Biden COVID Adviser: Americans Should Have ‘Sacrificed A Little Bit’ More during Pandemic

  • Oops!
    Something went wrong.
    Please try again later.

During a Monday appearance on CBS This Morning, former Biden White House senior adviser for COVID Response Andy Slavitt suggested that Americans should have “sacrificed a little bit” more during the pandemic.

When host Tony Dokoupil asked how much of the crisis was preventable, Slavitt blamed the policies of the Trump administration and citizens generally for not forfeiting more personal conveniences and liberties for public health and a common national purpose.

“If we’re honest, we also made two other types of mistakes that caused a lot of loss of life. One was just plainly political leadership mistakes. We denied the virus for too long under the Trump White House. There was too much squashing of dissent and playing on divisions,” he said.

“We all need to look at one another, and ask ourselves, ‘What do we need to do better next time, and in many respects, being able to sacrifice a little bit for one another to get through this and to save more lives, it’s going to be essential. And it’s something that I think we all could have done a little bit better on,” Slavitt added.

Slavitt recently published a book, titled “Preventable”, which discusses the leadership failures during the national COVID fiasco. Dokoupil asked the author if he had a message for the public to help it prepare for future pathogenic disasters.

“Preventing the spread of the disease is really about a couple simple things. Not breathing near one another in large spaces, that’s really it if you want to be overly simple about it. And that requires a certain amount of sacrifice and change in a short period of time,” he remarked.

“None of us could do it forever, it’s not pleasant, but when we do, we reduce the amount of spread pretty dramatically.

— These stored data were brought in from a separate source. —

-- ==== Sys2Proof/Laws/Ops.lean ====
section
/-! SUPPORT. The shared ends of the three command families, field by field, and the meaning of every command as the one
shared end applied to the command's own result function. -/

namespace Sys2Proof.Machine

section commitRemFields
variable (s : State) (o : RemOut)

@[simp] theorem State.commitRem_a : (s.commitRem o).a = o.a := rfl
@[simp] theorem State.commitRem_b : (s.commitRem o).b = s.b := rfl
@[simp] theorem State.commitRem_r : (s.commitRem o).r = s.r := rfl
@[simp] theorem State.commitRem_ctx :
    (s.commitRem o).ctx = { s.ctx with flags := s.ctx.flags ||| o.fs } := rfl
@[simp] theorem State.commitRem_cc : (s.commitRem o).cc = o.cc := rfl
@[simp] theorem State.commitRem_q : (s.commitRem o).q = o.q := rfl
@[simp] theorem State.commitRem_written :
    (s.commitRem o).written = { s.written with a := true, cc := true, q := true } := rfl
@[simp] theorem State.commitRem_par : (s.commitRem o).par = s.par := rfl
@[simp] theorem State.commitRem_stream : (s.commitRem o).stream = s.stream := rfl
@[simp] theorem State.commitRem_draws : (s.commitRem o).draws = s.draws := rfl
@[simp] theorem State.commitRem_port : (s.commitRem o).port = s.port := rfl

end commitRemFields

section commitTrigFields
variable (s : State) (o : TrigOut)

@[simp] theorem State.commitTrig_a : (s.commitTrig o).a = o.a := by
  cases h : o.b <;> simp [State.commitTrig, State.setB?, h]
@[simp] theorem State.commitTrig_b : (s.commitTrig o).b = o.b.getD s.b := by
  cases h : o.b <;> simp [State.commitTrig, State.setB?, h]
@[simp] theorem State.commitTrig_r : (s.commitTrig o).r = s.r := by
  cases h : o.b <;> simp [State.commitTrig, State.setB?, h]
@[simp] theorem State.commitTrig_ctx :
    (s.commitTrig o).ctx = { s.ctx with flags := s.ctx.flags ||| o.fs } := by
  cases h : o.b <;> simp [State.commitTrig, State.setB?, h]
@[simp] theorem State.commitTrig_cc : (s.commitTrig o).cc = o.cc := by
  cases h : o.b <;> simp [State.commitTrig, State.setB?, h]
@[simp] theorem State.commitTrig_q : (s.commitTrig o).q = s.q := by
  cases h : o.b <;> simp [State.commitTrig, State.setB?, h]
@[simp] theorem State.commitTrig_written :
    (s.commitTrig o).written = { s.written with a := true, b := s.written.b || o.b.isSome, cc := true } := by
  cases h : o.b <;> simp [State.commitTrig, State.setB?, h]
@[simp] theorem State.commitTrig_par : (s.commitTrig o).par = s.par := by
  cases h : o.b <;> simp [State.commitTrig, State.setB?, h]
@[simp] theorem State.commitTrig_stream : (s.commitTrig o).stream = s.stream := by
  cases h : o.b <;> simp [State.commitTrig, State.setB?, h]
@[simp] theorem State.commitTrig_draws : (s.commitTrig o).draws = s.draws := by
  cases h : o.b <;> simp [State.commitTrig, State.setB?, h]
@[simp] theorem State.commitTrig_port : (s.commitTrig o).port = s.port := by
  cases h : o.b <;> simp [State.commitTrig, State.setB?, h]

end commitTrigFields

/-- The image a by-value outcome writes to `R`, given the stream and the count of free draws. -/
def ByValue.image (stream draws : Nat) : ByValue → Image
  | .out z _ => z
  | .anyValue => Config.freeImage stream draws

/-- The flags a by-value outcome raises, given the stream and the count of free draws. -/
def ByValue.flags (stream draws : Nat) : ByValue → FlagSet
  | .out _ fs => fs
  | .anyValue => Config.freeFlags stream draws

/-- How many free values a by-value outcome draws. -/
def ByValue.drawn : ByValue → Nat
  | .out _ _ => 0
  | .anyValue => 1

section commitRFields
variable (s : State) (o : ByValue)

@[simp] theorem State.commitR_a : (s.commitR o).a = s.a := by cases o <;> rfl
@[simp] theorem State.commitR_b : (s.commitR o).b = s.b := by cases o <;> rfl
@[simp] theorem State.commitR_r : (s.commitR o).r = o.image s.stream s.draws := by cases o <;> rfl
@[simp] theorem State.commitR_ctx :
    (s.commitR o).ctx = { s.ctx with flags := s.ctx.flags ||| o.flags s.stream s.draws } := by cases o <;> rfl
@[simp] theorem State.commitR_cc : (s.commitR o).cc = s.cc := by cases o <;> rfl
@[simp] theorem State.commitR_q : (s.commitR o).q = s.q := by cases o <;> rfl
@[simp] theorem State.commitR_written : (s.commitR o).written = { s.written with r := true } := by
  cases o <;> rfl
@[simp] theorem State.commitR_par : (s.commitR o).par = s.par := by cases o <;> rfl
@[simp] theorem State.commitR_stream : (s.commitR o).stream = s.stream := by cases o <;> rfl
@[simp] theorem State.commitR_draws : (s.commitR o).draws = s.draws + o.drawn := by cases o <;> rfl
@[simp] theorem State.commitR_port : (s.commitR o).port = s.port := by cases o <;> rfl

end commitRFields

/-- What each command leaves, as one state: the family's shared end applied to the command's result. -/
def effect (i : Instr) (s : State) : State :=
  let k := Config.kernels.toKernelFns
  match i with
  | .abs => s.commitR (.out (absImage s.a) noFlags)
  | .negate => s.commitR (.out (negateImage s.a) noFlags)
  | .remIeee => s.commitRem (remOut s.par rneQ s.a s.b)
  | .remLegacy => s.commitRem (remOut s.par truncQ s.a s.b)
  | .f2xm1 => s.commitR (f2xm1Out k s.par s.rounding s.a)
  | .fyl2x => s.commitR (fyl2xOut k s.par s.rounding s.a s.b)
  | .fyl2xp1 => s.commitR (fyl2xp1Out k s.par s.rounding s.a s.b)
  | .fpatan => s.commitR (fpatanOut k s.par s.rounding s.a s.b)
  | .fsin => s.commitTrig (fsinOut k s.par s.rounding s.a)
  | .fcos => s.commitTrig (fcosOut k s.par s.rounding s.a)
  | .ftan => s.commitTrig (ftanOut k s.par s.rounding s.a)
  | .fsincos => s.commitTrig (fsincosOut k s.par s.rounding s.a)

/-- The shared ends, as the states of Safety. -/
theorem State.commitR_out (s : State) (z : Image) (fs : FlagSet) : s.commitR (.out z fs) = s.afterByValue z fs := rfl

theorem State.commitR_rounded (s : State) (zf : Image × FlagSet) (fs : FlagSet) :
    s.commitR (.rounded zf fs) = s.afterByValue zf.1 (fs ||| zf.2) := rfl

theorem State.commitR_anyValue (s : State) : s.commitR .anyValue = s.afterUndefined := rfl

theorem State.commitRem_eq (s : State) (z : Image) (cc : CompletionCode) (q : QuotBits) (fs : FlagSet) :
    s.commitRem ⟨z, cc, q, fs⟩ = s.afterRem z cc q fs := rfl

theorem State.commitTrig_none (s : State) (z : Image) (cc : CompletionCode) (fs : FlagSet) :
    s.commitTrig ⟨z, none, cc, fs⟩ = s.afterTrig z cc fs := rfl

theorem State.commitTrig_some (s : State) (zs zc : Image) (cc : CompletionCode) (fs : FlagSet) :
    s.commitTrig ⟨zs, some zc, cc, fs⟩ = s.afterSincos zs zc cc fs := rfl

theorem State.raise_noFlags (s : State) : s.raise noFlags = s := by
  simp [State.raise, noFlags]

/-- Everything a command can do: it answers a next state, and that state is its effect (R133). -/
theorem exec_eq_effect (i : Instr) (s : State) : exec i s = .next (effect i s) := by
  cases i
  case abs => simp [exec, execAbs, effect, State.commitR, State.raise_noFlags]
  case negate => simp [exec, execNegate, effect, State.commitR, State.raise_noFlags]
  all_goals rfl

/-- No command touches the parameters, the host's operations, `RC` or `PC` (R39, R40). -/
theorem effect_par (i : Instr) (s : State) : (effect i s).par = s.par := by cases i <;> simp [effect]

theorem effect_stream (i : Instr) (s : State) : (effect i s).stream = s.stream := by cases i <;> simp [effect]

theorem effect_port (i : Instr) (s : State) : (effect i s).port = s.port := by cases i <;> simp [effect]

theorem effect_rc (i : Instr) (s : State) : (effect i s).ctx.rc = s.ctx.rc := by cases i <;> simp [effect]

theorem effect_pc (i : Instr) (s : State) : (effect i s).ctx.pc = s.ctx.pc := by cases i <;> simp [effect]

theorem exec_next_iff {i : Instr} {s t : State} : exec i s = .next t ↔ effect i s = t := by
  rw [exec_eq_effect]; exact ⟨fun h => by injection h, fun h => by rw [h]⟩

end Sys2Proof.Machine
end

And if the variants come back in the fall, as they will, the people who are unvaccinated are rally going to need to pay serious attention to that and consider getting vaccinated,” Slavitt continued.

Slavitt’s comments come after a recent CDC study indicated that teen suicide attempts surged during the COVID lockdowns. According to the research, female adolescents ages 12 through 17 visited the hospital for suicide attempts between February and March of 2021 at a nearly 51 percent higher rate compared to the same period in 2019 — before stay-at-home orders forced businesses and schools to close.

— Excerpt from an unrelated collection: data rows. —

-- ==== Sys2Proof/Laws/ByValue.lean ====
section
/-! SUPPORT. The flags the four by-value commands of ExpLog and Fpatan can raise (R220, R327). -/

namespace Sys2Proof.Machine

/-- DE or nothing, beside the flags of one rounding (R120, R125 to R128). -/
def roundedFlags (fs : FlagSet) : Prop :=
  ∃ d r, (d = noFlags ∨ d = DE) ∧ (r = noFlags ∨ r = PE ∨ r = UE ||| PE ∨ r = OE ||| PE) ∧ fs = d ||| r

/-- An undefined result, an invalid operation, or a value with the flags of one rounding. -/
def ByValue.Shape : ByValue → Prop
  | .anyValue => True
  | .out _ fs => fs = IE ∨ roundedFlags fs

theorem roundedFlags_none : roundedFlags noFlags := ⟨noFlags, noFlags, Or.inl rfl, Or.inl rfl, rfl⟩

theorem snanFlags1_shape (x : Image) : snanFlags1 x = IE ∨ roundedFlags (snanFlags1 x) := by
  unfold snanFlags1 flagsIf
  split
  · exact Or.inl rfl
  · exact Or.inr roundedFlags_none

theorem snanFlags2_shape (x y : Image) : snanFlags2 x y = IE ∨ roundedFlags (snanFlags2 x y) := by
  unfold snanFlags2 flagsIf
  split
  · exact Or.inl rfl
  · exact Or.inr roundedFlags_none

/-- The flags of a rounding beside DE. -/
theorem rounded_shape1 {v : ℚ} (hv : v ≠ 0) (rc : RoundingMode) (force : Bool) (x : Image) :
    (ByValue.rounded (roundX v rc force) (denormalFlags1 x)).Shape :=
  Or.inr ⟨_, _, denormalFlags1_cases x, roundX_flags hv rc force, rfl⟩

theorem rounded_shape2 {v : ℚ} (hv : v ≠ 0) (rc : RoundingMode) (force : Bool) (x y : Image) :
    (ByValue.rounded (roundX v rc force) (denormalFlags2 x y)).Shape :=
  Or.inr ⟨_, _, denormalFlags2_cases x y, roundX_flags hv rc force, rfl⟩

theorem f2xm1Out_shape (p : Params) (rc : RoundingMode) (x : Image) :
    (f2xm1Out Config.kernels.toKernelFns p rc x).Shape := by
  unfold f2xm1Out
  split_ifs with h1 h2 h3 h4 h5 h6
  · exact Or.inl rfl
  · exact snanFlags1_shape x
  · exact Or.inr roundedFlags_none
  · trivial
  · exact Or.inr roundedFlags_none
  · exact Or.inr roundedFlags_none
  · simp only [Bool.not_eq_true] at h1 h2 h3 h4
    have hv := val_ne_zero ((finite_or_inf h1 h2).resolve_right (by simp [h4])) h3
    refine rounded_shape1 ?_ _ _ _
    rcases lt_or_gt_of_ne hv with h | h
    · exact (Config.kernels.k2xm1_neg _ h).ne
    · exact (Config.kernels.k2xm1_pos _ h).ne'

theorem fyl2xp1Out_shape (p : Params) (rc : RoundingMode) (x y : Image) :
    (fyl2xp1Out Config.kernels.toKernelFns p rc x y).Shape := by
  unfold fyl2xp1Out
  split_ifs with h1 h2 h3 h4 h5 h6
  · exact Or.inl rfl
  · exact snanFlags2_shape x y
  · trivial
  · exact Or.inl rfl
  · exact Or.inr roundedFlags_none
  · exact Or.inr roundedFlags_none
  · simp only [Bool.or_eq_true, not_or, Bool.not_eq_true] at h1 h2 h3 h4 h6
    have h7 : isInf x = false ∧ |val x| ≤ Config.kernels.log2p1Bound := by
      simpa [outsideLog2p1, h6.1, absQ_eq_abs] using h3
    have hvx := val_ne_zero ((finite_or_inf h1.1 h2.1).resolve_right (by simp [h7.1])) h6.1
    have hvy := val_ne_zero ((finite_or_inf h1.2 h2.2).resolve_right (by simp [h4])) h6.2
    obtain ⟨h8, h9⟩ := abs_le.mp h7.2
    refine rounded_shape2 (mul_ne_zero hvy ?_) _ _ _ _
    rcases lt_or_gt_of_ne hvx with h | h
    · exact (Config.kernels.kLog2p1_neg _ h h8).ne
    · exact (Config.kernels.kLog2p1_pos _ h h9).ne'

theorem fyl2xOut_shape (p : Params) (rc : RoundingMode) (x y : Image) :
    (∃ z, fyl2xOut Config.kernels.toKernelFns p rc x y = .out z (IE ||| ZE)) ∨
      (fyl2xOut Config.kernels.toKernelFns p rc x y).Shape := by
  unfold fyl2xOut
  split_ifs with h1 h2 h3 h4
  · exact Or.inr (Or.inl rfl)
  · exact Or.inr (snanFlags2_shape x y)
  · unfold fyl2xNonPositive
    split_ifs
    · exact Or.inr (Or.inl rfl)
    · by_cases hz : isZero x = true
      · exact Or.inl ⟨_, by simp only [hz, flagsIf, if_true]; rfl⟩
      · exact Or.inr (Or.inl (by simp only [flagsIf, hz, Bool.false_eq_true, if_false]; rfl))
  · exact Or.inr (snanFlags2_shape x y)
  · right
    simp only [Bool.or_eq_true, not_or, Bool.not_eq_true] at h1 h2 h3 h4
    unfold fyl2xPositive
    split_ifs with h5 h6 h7 h8 h9 h10
    · exact Or.inl rfl
    · exact Or.inr roundedFlags_none
    · exact Or.inl rfl
    · exact Or.inr roundedFlags_none
    · exact Or.inr roundedFlags_none
    · exact Or.inr roundedFlags_none
    · rw [Bool.not_eq_true] at h5 h7 h10
      have hvx := val_ne_zero ((finite_or_inf h1.1 h2).resolve_right (by simp [h5])) h3.1
      have hvy := val_ne_zero ((finite_or_inf h1.2 h4).resolve_right (by simp [h7])) h10
      have hpos : 0 < val x := by
        have := signBit_eq_decide hvx
        rw [h3.2] at this
        exact lt_of_le_of_ne (by simpa using this) hvx.symm
      by_cases hk : ∃ n, val x = pow2 n
      · obtain ⟨n, hn⟩ := hk
        rw [fyl2xGeneral_some _ _ _ hn]
        refine rounded_shape2 (mul_ne_zero hvy ?_) _ _ _ _
        rw [Int.cast_ne_zero]
        rintro rfl
        exact h9 (by rw [hn]; rfl)
      · rw [fyl2xGeneral_none _ _ _ (not_exists.mp hk)]
        refine rounded_shape2 (mul_ne_zero hvy ?_) _ _ _ _
        have hk' : ∀ n : ℤ, val x ≠ (2 : ℚ) ^ n := fun n h => hk ⟨n, by rw [h, pow2_eq_zpow]⟩
        rcases lt_or_gt_of_ne h9 with h | h
        · exact (Config.kernels.kLog2_neg _ hpos h hk').ne
        · exact (Config.kernels.kLog2_pos _ h hk').ne'

/-- The angle of two finite nonzero operands lies strictly between 0 and the stored pi (R162, R268). -/
theorem atanTheta_bounds {p : Params} (hl : p.legal = true) {y x : Image} (hy : val y ≠ 0) (hx : val x ≠ 0) :
    0 < atanTheta Config.kernels.toKernelFns p.constPi y x ∧
      atanTheta Config.kernels.toKernelFns p.constPi y x < p.constPi := by
  obtain ⟨p1, p2⟩ := pi_bounds hl
  have hy := abs_pos.mpr hy
  have hx := abs_pos.mpr hx
  simp only [atanTheta, absQ_eq_abs, atanCompose, decide_eq_true_eq]
  split_ifs with h1 h2 h2
  · have := Config.kernels.kAtan_pos p.constPi _ _ p1 p2 hy h1
    have := Config.kernels.kAtan_le p.constPi _ _ p1 p2 hy h1
    constructor <;> linarith
  · have := Config.kernels.kAtan_pos p.constPi _ _ p1 p2 hy h1
    have := Config.kernels.kAtan_le p.constPi _ _ p1 p2 hy h1
    constructor <;> linarith
  · have := Config.kernels.kAtan_pos p.constPi _ _ p1 p2 hx (not_le.mp h1).le
    have := Config.kernels.kAtan_le p.constPi _ _ p1 p2 hx (not_le.mp h1).le
    constructor <;> linarith
  · have := Config.kernels.kAtan_pos p.constPi _ _ p1 p2 hx (not_le.mp h1).le
    have := Config.kernels.kAtan_le p.constPi _ _ p1 p2 hx (not_le.mp h1).le
    constructor <;> linarith

/-- A value below 4 rounds without OE (R326). -/
theorem roundX_small_flags {v : ℚ} (hv : v ≠ 0) (h : |v| < 4) (rc : RoundingMode) (force : Bool) :
    (roundX v rc force).2 = noFlags ∨ (roundX v rc force).2 = PE ∨ (roundX v rc force).2 = UE ||| PE := by
  have h4 : pow2 2 = 4 := rfl
  have h1 := (roundX_no_overflow hv ((h4 ▸ h : |v| < pow2 2).trans (pow2_lt_iff.mpr (by norm_num))) rc force).2
  rcases roundX_flags hv rc force with h | h | h | h
  · exact Or.inl h
  · exact Or.inr (Or.inl h)
  · exact Or.inr (Or.inr h)
  · rw [h] at h1
    exact absurd h1 (by decide)

/-- FPATAN: an invalid operation, or the flags of a rounding without OE (R326). -/
theorem fpatanOut_shape {p : Params} (hl : p.legal = true) (rc : RoundingMode) (y x : Image) :
    ∃ z fs, fpatanOut Config.kernels.toKernelFns p rc y x = .out z fs ∧
      (fs = IE ∨ ∃ d r, (d = noFlags ∨ d = DE) ∧ (r = noFlags ∨ r = PE ∨ r = UE ||| PE) ∧ fs = d ||| r) := by
  obtain ⟨p1, p2⟩ := pi_bounds hl
  have hpi : ∀ k : ℕ, 1 ≤ k → k ≤ 4 → ∀ s, ∃ z fs, piResult p rc k s = .out z fs ∧
      (fs = IE ∨ ∃ d r, (d = noFlags ∨ d = DE) ∧ (r = noFlags ∨ r = PE ∨ r = UE ||| PE) ∧ fs = d ||| r) := by
    intro k h1 h4 s
    have h1' : (1 : ℚ) ≤ k := by exact_mod_cast h1
    have h4' : (k : ℚ) ≤ 4 := by exact_mod_cast h4
    have h0 : 0 < k * p.constPi / 4 := by positivity
    refine ⟨_, _, rfl, Or.inr ⟨_, _, Or.inl rfl, roundX_small_flags ?_ ?_ _ _, rfl⟩⟩
    · exact fun h => h0.ne' (applySign_eq_zero.mp h)
    · rw [abs_applySign, abs_of_pos h0]
      nlinarith
  have hzero : ∀ z, ∃ z' fs, ByValue.out z noFlags = .out z' fs ∧
      (fs = IE ∨ ∃ d r, (d = noFlags ∨ d = DE) ∧ (r = noFlags ∨ r = PE ∨ r = UE ||| PE) ∧ fs = d ||| r) := fun z =>
    ⟨_, _, rfl, Or.inr ⟨noFlags, noFlags, Or.inl rfl, Or.inl rfl, rfl⟩⟩
  have hax : ∀ sy sx, ∃ z fs, axisX p rc sy sx = .out z fs ∧
      (fs = IE ∨ ∃ d r, (d = noFlags ∨ d = DE) ∧ (r = noFlags ∨ r = PE ∨ r = UE ||| PE) ∧ fs = d ||| r) := by
    intro sy sx
    unfold axisX
    split
    · exact hpi 4 (by norm_num) (le_refl _) _
    · exact hzero _
  unfold fpatanOut
  simp only []
  split_ifs with h1 h2 h3 h4 h5 h6 h7 h8 h9
  · exact ⟨_, _, rfl, Or.inl rfl⟩
  · refine ⟨_, _, rfl, ?_⟩
    unfold snanFlags2 flagsIf
    split
    · exact Or.inl rfl
    · exact Or.inr ⟨noFlags, noFlags, Or.inl rfl, Or.inl rfl, rfl⟩
  · exact ⟨_, _, rfl, Or.inl rfl⟩
  · exact hpi 3 (by norm_num) (by norm_num) _
  · exact hpi 1 (by norm_num) (by norm_num) _
  · exact hpi 2 (by norm_num) (by norm_num) _
  · exact hax _ _
  · exact hpi 2 (by norm_num) (by norm_num) _
  · exact hax _ _
  · simp only [Bool.or_eq_true, not_or, Bool.not_eq_true] at *
    have hy := val_ne_zero ((finite_or_inf h1.1 h2.1).resolve_right (by simp [*])) ‹isZero y = false›
    have hx := val_ne_zero ((finite_or_inf h1.2 h2.2).resolve_right (by simp [*])) ‹isZero x = false›
    obtain ⟨t1, t2⟩ := atanTheta_bounds hl hy hx
    refine ⟨_, _, rfl, Or.inr ⟨_, _, denormalFlags2_cases y x, roundX_small_flags ?_ ?_ _ _, rfl⟩⟩
    · exact fun h => t1.ne' (applySign_eq_zero.mp h)
    · rw [abs_applySign, abs_of_pos t1]
      linarith

end Sys2Proof.Machine
end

The former COVID advisor’s statement about public sacrifice comes as the nation struggles to a recover from a steep lockdown-induced economic decline and mental health crisis, with children, women in the labor force, lower-income people, and minorities suffering disproportionately.

While Slavitt insisted that only short-term “change” and “sacrifice” may be required to curb or postpone the infection rate of a virus, many states and countries imposed mandatory lockdowns and restrictions that endured for the better part of 2020 at the expense or permanent demise of small businesses, industrial sectors, and livelihoods.